### Data section ###
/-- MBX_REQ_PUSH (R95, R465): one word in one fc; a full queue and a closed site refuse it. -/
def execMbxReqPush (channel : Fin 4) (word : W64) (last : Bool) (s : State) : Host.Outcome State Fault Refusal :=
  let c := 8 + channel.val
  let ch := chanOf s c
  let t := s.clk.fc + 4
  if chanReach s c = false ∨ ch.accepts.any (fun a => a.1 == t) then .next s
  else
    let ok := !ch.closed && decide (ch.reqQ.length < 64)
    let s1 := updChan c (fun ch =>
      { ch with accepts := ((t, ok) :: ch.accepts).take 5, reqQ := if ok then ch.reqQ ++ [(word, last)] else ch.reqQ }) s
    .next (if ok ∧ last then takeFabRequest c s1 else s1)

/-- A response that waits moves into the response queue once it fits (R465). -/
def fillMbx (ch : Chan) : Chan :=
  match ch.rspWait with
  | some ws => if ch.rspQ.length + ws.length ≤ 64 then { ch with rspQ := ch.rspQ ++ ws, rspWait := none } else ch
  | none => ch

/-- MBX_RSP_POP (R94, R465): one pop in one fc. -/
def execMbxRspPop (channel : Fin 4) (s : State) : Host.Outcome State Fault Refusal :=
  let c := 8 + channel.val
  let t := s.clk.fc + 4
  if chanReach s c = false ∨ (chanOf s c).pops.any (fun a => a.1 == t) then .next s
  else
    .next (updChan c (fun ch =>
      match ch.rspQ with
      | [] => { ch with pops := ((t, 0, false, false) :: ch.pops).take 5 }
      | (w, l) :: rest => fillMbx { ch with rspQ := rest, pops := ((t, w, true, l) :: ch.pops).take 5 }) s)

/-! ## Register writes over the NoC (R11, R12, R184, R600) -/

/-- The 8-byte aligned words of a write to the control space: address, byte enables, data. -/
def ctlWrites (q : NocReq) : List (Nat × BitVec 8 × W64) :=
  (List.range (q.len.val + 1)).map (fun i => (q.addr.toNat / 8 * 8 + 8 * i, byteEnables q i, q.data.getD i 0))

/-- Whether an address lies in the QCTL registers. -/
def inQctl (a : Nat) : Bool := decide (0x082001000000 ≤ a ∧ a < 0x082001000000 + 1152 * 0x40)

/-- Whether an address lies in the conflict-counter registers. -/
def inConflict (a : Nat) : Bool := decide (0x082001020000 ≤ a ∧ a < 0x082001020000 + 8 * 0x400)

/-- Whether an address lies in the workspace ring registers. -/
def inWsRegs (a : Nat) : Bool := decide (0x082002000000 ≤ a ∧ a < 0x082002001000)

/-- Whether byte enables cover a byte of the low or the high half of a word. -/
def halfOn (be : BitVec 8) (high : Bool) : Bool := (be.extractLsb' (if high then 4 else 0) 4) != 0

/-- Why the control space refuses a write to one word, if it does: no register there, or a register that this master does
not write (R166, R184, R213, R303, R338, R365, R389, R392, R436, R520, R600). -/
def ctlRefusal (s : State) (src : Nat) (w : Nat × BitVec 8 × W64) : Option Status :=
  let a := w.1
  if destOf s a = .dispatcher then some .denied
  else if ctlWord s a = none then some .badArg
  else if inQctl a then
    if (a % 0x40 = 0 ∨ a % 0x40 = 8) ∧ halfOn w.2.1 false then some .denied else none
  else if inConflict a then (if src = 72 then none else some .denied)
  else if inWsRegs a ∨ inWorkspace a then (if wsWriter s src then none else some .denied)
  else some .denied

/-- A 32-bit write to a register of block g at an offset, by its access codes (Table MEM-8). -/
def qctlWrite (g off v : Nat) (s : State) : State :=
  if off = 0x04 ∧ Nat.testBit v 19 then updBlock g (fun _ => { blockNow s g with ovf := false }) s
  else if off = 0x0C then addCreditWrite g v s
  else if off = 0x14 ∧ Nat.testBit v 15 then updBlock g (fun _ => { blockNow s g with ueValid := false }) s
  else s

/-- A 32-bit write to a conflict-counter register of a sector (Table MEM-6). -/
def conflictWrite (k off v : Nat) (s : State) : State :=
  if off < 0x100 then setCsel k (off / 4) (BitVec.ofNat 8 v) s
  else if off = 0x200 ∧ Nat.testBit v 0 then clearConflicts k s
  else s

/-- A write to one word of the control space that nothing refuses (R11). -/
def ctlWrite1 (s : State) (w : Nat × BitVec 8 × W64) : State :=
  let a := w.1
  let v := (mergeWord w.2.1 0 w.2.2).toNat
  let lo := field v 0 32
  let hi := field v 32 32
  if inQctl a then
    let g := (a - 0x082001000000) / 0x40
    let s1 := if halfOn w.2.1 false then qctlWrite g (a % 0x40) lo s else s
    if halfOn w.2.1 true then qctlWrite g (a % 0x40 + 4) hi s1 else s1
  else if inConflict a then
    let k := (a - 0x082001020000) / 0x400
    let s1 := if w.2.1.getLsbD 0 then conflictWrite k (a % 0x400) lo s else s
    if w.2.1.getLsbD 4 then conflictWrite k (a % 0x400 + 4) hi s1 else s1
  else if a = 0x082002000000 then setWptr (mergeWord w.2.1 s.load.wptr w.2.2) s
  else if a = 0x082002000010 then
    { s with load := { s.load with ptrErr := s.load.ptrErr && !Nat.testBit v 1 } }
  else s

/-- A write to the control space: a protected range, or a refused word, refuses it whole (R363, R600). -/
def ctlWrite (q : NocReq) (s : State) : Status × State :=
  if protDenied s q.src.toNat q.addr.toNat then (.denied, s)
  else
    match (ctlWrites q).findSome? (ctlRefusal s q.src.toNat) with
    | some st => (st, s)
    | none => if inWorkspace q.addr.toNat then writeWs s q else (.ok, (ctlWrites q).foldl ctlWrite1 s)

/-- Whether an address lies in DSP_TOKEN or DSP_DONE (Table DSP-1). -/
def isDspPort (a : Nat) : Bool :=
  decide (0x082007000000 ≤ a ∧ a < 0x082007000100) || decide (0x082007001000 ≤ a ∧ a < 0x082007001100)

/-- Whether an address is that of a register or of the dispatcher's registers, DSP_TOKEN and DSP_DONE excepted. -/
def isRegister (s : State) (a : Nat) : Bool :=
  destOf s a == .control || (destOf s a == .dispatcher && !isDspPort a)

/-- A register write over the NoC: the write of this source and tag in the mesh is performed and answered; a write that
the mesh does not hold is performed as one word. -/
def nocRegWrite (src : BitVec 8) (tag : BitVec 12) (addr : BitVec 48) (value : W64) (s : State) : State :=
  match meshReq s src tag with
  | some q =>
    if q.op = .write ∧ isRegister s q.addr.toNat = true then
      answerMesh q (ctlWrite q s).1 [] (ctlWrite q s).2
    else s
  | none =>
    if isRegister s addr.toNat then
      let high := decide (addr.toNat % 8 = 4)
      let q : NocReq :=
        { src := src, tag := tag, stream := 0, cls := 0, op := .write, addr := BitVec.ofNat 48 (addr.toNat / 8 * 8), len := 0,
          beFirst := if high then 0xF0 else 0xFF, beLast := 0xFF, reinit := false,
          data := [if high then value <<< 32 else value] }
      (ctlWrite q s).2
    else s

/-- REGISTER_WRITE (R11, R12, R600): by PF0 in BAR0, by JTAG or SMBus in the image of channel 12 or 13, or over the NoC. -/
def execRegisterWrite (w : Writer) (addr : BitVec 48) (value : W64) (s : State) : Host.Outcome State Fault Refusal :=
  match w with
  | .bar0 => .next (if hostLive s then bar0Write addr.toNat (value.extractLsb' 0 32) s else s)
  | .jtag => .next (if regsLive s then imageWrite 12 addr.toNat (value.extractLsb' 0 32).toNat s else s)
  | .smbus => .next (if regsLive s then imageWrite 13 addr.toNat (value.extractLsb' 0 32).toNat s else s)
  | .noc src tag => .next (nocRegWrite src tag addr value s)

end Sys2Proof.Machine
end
###
### Data section ###
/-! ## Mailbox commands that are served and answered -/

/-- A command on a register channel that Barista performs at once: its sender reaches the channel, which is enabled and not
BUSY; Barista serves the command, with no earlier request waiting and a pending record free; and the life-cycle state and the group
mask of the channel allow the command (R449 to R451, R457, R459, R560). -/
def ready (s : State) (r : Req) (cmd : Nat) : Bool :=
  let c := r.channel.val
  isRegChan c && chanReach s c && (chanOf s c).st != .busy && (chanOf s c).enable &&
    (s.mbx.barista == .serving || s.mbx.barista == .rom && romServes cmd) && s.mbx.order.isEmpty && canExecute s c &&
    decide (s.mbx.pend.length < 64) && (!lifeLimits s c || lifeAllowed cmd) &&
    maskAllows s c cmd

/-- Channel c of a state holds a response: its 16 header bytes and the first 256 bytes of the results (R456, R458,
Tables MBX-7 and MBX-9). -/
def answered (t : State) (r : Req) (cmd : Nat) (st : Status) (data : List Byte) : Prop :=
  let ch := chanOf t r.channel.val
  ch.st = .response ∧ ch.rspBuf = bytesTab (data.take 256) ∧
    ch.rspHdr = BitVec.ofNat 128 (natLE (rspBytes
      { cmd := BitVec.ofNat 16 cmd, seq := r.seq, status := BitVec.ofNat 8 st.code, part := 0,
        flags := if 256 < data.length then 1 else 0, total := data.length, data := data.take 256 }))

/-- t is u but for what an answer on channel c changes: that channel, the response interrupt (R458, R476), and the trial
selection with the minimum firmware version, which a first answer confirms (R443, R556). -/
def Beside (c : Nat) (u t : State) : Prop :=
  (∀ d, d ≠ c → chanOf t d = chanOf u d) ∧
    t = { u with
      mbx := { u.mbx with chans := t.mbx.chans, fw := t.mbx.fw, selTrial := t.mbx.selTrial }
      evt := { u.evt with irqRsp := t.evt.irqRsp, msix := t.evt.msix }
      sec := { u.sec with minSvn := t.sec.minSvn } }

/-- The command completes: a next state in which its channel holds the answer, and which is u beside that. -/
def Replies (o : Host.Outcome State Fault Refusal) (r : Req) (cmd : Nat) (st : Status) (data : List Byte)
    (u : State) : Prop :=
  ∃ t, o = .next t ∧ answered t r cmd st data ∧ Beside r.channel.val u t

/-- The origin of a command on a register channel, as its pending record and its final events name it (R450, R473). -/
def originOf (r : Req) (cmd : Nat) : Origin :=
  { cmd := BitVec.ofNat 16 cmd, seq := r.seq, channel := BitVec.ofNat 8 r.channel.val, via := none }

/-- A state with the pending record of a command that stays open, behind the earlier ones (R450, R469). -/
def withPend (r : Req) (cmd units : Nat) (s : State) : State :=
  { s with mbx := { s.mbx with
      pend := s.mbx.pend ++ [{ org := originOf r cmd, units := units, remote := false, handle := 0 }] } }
###
### Data section ###
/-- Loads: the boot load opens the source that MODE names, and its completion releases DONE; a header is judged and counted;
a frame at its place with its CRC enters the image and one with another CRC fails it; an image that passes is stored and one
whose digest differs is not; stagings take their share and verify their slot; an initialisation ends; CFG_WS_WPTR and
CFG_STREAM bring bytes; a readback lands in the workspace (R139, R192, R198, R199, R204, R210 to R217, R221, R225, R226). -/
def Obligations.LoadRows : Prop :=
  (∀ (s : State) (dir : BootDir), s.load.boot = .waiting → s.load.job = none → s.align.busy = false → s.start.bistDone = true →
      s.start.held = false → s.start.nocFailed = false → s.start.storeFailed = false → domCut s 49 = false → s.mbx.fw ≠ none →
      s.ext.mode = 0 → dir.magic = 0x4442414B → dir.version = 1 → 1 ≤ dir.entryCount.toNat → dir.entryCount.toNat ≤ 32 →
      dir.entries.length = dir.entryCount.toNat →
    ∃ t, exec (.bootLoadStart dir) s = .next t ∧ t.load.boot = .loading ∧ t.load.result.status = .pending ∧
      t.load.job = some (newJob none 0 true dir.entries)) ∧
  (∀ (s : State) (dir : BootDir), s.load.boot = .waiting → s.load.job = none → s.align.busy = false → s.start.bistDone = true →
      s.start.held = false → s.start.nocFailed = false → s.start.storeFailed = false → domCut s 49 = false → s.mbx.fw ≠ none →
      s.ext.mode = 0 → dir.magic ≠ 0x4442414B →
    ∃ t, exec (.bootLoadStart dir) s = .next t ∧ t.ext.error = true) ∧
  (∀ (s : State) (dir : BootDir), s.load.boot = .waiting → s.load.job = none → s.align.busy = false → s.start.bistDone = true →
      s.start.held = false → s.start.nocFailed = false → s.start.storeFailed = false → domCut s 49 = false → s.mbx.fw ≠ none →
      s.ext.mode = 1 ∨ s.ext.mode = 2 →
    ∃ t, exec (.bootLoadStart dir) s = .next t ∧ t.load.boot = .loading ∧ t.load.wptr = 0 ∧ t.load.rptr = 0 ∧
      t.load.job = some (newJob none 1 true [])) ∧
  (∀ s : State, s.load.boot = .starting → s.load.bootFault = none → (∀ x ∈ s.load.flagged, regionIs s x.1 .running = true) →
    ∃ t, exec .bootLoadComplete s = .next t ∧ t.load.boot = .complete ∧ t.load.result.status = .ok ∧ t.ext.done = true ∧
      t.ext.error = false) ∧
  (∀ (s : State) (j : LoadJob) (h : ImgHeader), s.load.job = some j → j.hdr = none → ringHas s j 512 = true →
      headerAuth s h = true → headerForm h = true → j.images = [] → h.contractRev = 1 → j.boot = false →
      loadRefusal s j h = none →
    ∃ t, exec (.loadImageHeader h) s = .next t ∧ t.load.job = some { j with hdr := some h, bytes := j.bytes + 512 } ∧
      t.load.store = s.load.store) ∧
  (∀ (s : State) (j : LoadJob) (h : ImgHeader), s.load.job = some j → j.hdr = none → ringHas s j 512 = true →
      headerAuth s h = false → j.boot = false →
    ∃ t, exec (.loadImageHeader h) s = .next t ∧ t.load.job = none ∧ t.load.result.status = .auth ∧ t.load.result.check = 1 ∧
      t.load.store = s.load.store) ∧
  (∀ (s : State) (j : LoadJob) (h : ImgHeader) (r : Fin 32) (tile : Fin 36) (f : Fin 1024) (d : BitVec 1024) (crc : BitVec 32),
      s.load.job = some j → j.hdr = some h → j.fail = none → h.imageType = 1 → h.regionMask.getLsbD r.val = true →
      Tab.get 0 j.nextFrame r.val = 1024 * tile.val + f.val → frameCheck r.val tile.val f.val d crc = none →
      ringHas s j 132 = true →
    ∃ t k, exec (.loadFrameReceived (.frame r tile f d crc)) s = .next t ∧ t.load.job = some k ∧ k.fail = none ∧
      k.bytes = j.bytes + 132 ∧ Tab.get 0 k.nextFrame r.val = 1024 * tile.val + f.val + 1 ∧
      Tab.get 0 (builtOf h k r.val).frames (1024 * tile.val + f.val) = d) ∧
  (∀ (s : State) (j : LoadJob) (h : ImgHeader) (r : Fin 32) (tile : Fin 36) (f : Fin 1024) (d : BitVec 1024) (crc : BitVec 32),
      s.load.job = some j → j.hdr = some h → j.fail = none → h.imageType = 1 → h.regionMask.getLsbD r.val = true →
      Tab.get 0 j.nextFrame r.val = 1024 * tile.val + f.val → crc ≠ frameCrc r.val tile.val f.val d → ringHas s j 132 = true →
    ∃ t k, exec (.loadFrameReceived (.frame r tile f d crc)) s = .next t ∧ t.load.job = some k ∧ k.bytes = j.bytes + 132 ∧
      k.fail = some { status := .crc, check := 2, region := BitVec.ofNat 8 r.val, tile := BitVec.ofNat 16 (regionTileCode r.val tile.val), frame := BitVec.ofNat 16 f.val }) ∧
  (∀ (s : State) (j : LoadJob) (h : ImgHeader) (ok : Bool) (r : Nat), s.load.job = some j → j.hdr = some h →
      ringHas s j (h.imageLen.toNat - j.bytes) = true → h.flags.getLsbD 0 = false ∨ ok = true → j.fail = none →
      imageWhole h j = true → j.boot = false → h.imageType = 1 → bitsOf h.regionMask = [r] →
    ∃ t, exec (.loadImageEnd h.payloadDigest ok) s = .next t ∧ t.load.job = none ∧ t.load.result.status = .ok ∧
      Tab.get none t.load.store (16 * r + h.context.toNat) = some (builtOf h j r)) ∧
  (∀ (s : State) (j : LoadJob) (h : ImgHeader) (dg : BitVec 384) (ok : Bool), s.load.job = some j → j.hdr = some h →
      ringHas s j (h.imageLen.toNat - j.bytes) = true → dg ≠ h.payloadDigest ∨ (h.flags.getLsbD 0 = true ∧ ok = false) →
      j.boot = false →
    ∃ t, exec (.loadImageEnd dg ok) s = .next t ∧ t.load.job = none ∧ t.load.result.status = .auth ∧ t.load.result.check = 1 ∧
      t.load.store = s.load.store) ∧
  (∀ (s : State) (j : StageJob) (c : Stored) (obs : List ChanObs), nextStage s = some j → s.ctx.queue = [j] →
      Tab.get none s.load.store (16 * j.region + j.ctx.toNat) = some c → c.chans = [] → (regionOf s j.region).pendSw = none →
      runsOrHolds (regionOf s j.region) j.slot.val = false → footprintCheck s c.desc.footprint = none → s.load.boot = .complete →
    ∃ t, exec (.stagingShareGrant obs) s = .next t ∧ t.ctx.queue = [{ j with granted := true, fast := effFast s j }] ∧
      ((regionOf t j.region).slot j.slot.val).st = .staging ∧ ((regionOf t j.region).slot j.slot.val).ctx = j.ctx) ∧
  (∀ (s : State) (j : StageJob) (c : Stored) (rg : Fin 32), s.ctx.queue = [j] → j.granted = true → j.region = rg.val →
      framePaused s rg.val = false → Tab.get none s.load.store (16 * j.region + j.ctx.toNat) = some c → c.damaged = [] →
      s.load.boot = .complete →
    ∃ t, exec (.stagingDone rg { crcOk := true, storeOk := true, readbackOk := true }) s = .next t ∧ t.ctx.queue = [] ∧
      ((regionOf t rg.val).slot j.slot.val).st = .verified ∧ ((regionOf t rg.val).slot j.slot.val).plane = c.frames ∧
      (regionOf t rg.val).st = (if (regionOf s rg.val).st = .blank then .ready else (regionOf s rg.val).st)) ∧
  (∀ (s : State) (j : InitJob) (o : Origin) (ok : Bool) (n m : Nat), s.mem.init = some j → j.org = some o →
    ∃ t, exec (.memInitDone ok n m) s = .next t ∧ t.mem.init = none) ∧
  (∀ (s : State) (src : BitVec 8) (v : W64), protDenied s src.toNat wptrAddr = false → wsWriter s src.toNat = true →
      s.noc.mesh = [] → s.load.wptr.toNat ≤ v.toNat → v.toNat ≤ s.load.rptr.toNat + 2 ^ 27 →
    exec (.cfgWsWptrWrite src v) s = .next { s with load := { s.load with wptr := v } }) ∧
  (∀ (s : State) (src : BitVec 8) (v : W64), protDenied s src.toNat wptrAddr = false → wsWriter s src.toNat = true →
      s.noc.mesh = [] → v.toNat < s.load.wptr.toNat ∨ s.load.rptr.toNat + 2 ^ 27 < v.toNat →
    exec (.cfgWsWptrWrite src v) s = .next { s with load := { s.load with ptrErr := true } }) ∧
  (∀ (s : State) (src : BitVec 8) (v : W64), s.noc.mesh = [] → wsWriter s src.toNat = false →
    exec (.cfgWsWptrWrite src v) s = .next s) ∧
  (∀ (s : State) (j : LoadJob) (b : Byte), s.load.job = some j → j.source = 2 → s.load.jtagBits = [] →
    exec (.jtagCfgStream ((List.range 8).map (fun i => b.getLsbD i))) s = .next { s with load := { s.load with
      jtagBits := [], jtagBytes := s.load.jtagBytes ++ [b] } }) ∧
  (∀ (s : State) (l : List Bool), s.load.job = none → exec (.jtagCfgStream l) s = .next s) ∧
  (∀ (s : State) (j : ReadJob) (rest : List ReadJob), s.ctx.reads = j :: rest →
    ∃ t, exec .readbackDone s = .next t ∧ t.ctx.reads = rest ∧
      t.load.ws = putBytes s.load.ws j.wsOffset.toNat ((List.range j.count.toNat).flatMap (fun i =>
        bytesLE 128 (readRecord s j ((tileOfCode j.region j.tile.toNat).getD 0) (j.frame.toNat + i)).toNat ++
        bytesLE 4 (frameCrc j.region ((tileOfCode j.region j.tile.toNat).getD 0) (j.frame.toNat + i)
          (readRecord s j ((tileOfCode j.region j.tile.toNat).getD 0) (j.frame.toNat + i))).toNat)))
###
> _Try it_
All lines in the listing above between the line with "refuse it. -/" and the line with "let s1 := updChan c (fun ch =>", inclusive, should be set down exactly, and no line outside that range.

> _Written answer_
/-- MBX_REQ_PUSH (R95, R465): one word in one fc; a full queue and a closed site refuse it. -/
def execMbxReqPush (channel : Fin 4) (word : W64) (last : Bool) (s : State) : Host.Outcome State Fault Refusal :=
  let c := 8 + channel.val
  let ch := chanOf s c
  let t := s.clk.fc + 4
  if chanReach s c = false ∨ ch.accepts.any (fun a => a.1 == t) then .next s
  else
    let ok := !ch.closed && decide (ch.reqQ.length < 64)
    let s1 := updChan c (fun ch =>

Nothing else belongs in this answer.